Am Kulturforum liegt die größte Kulturbaustelle Berlins. Das neue Haus der Nationalgalerie »Berlin Modern« soll 2026 eröffnen. Die seit Jahrzehnten unwirtliche städtebauliche Situation am Kulturforum ist damit nicht gelöst. Klaus Biesenbach will jetzt Blumenkübel und Pflanztröge aufstellen und er würde gern die Straße zwischen Neuer Nationalgalerie und dem Neubau für den Autoverkehr schließen. Wie stehen Sie zu den Plänen? Und haben Sie eigene für das Kulturforum?

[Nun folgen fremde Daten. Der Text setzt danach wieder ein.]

-- ==== Sys2Proof/Machine/SamplePort.lean ====
section
/-! DEFINITION. The SAMPLE register: one write is one tick of the pipeline (R249, R268). -/

namespace Sys2Proof.Machine

/-- `rd SAMPLE`: a write-only register reads 0, no side effect (R249). -/
def execRdSample (s : State) : Host.Outcome State Fault Refusal := .next (hostReturn 0#32 s)

/-- `wr SAMPLE, v`: refused with ACC_ERR while EN = 0, else one tick (R268). -/
def execWrSample (v : Word) (s : State) : Host.Outcome State Fault Refusal := .next (if s.ctrl.en then tick v s else refuseAccess s)

end Sys2Proof.Machine
end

Die Pläne von Klaus Biesenbach gefallen mir sogar sehr gut. Im Neubau steckt eine große Chance. Das Areal birgt in der Tat noch Potenzial. Der Mauerfall liegt über dreißig Jahre zurück, und ich begrüße es sehr, dass die benachbarten Einrichtungen sich zu einer gemeinsamen Aktion zusammentun. Dafür wurden schon erste Schritte getan – in dezentralen Ausstellungen, Stadtgesprächen und Kunstaktionen, zum Bespiel auch der Festakt im vergangenen Jahr mit Konzerten und einer Sperrung der Straße. Das Kulturforum soll ein Ort werden, der zum Verweilen einlädt. Ein idealer Treffpunkt, der Bildungsstätte und Kunstoase gleichzeitig ist. Auch die Pläne für die Begrünung des Areals finde ich sehr gut. Für den geplanten »Museumsgarten« stellen wir – gemeinsam mit der Beauftragten der Bundesregierung für Kultur und Medien – Fördermittel bereit. Beim Thema Autoverkehr ist aber selbstverständlich meine Kollegin Manja Schreiner im Lead. Wir werden uns zur gegebenen Zeit mit diesem Thema beschäftigen.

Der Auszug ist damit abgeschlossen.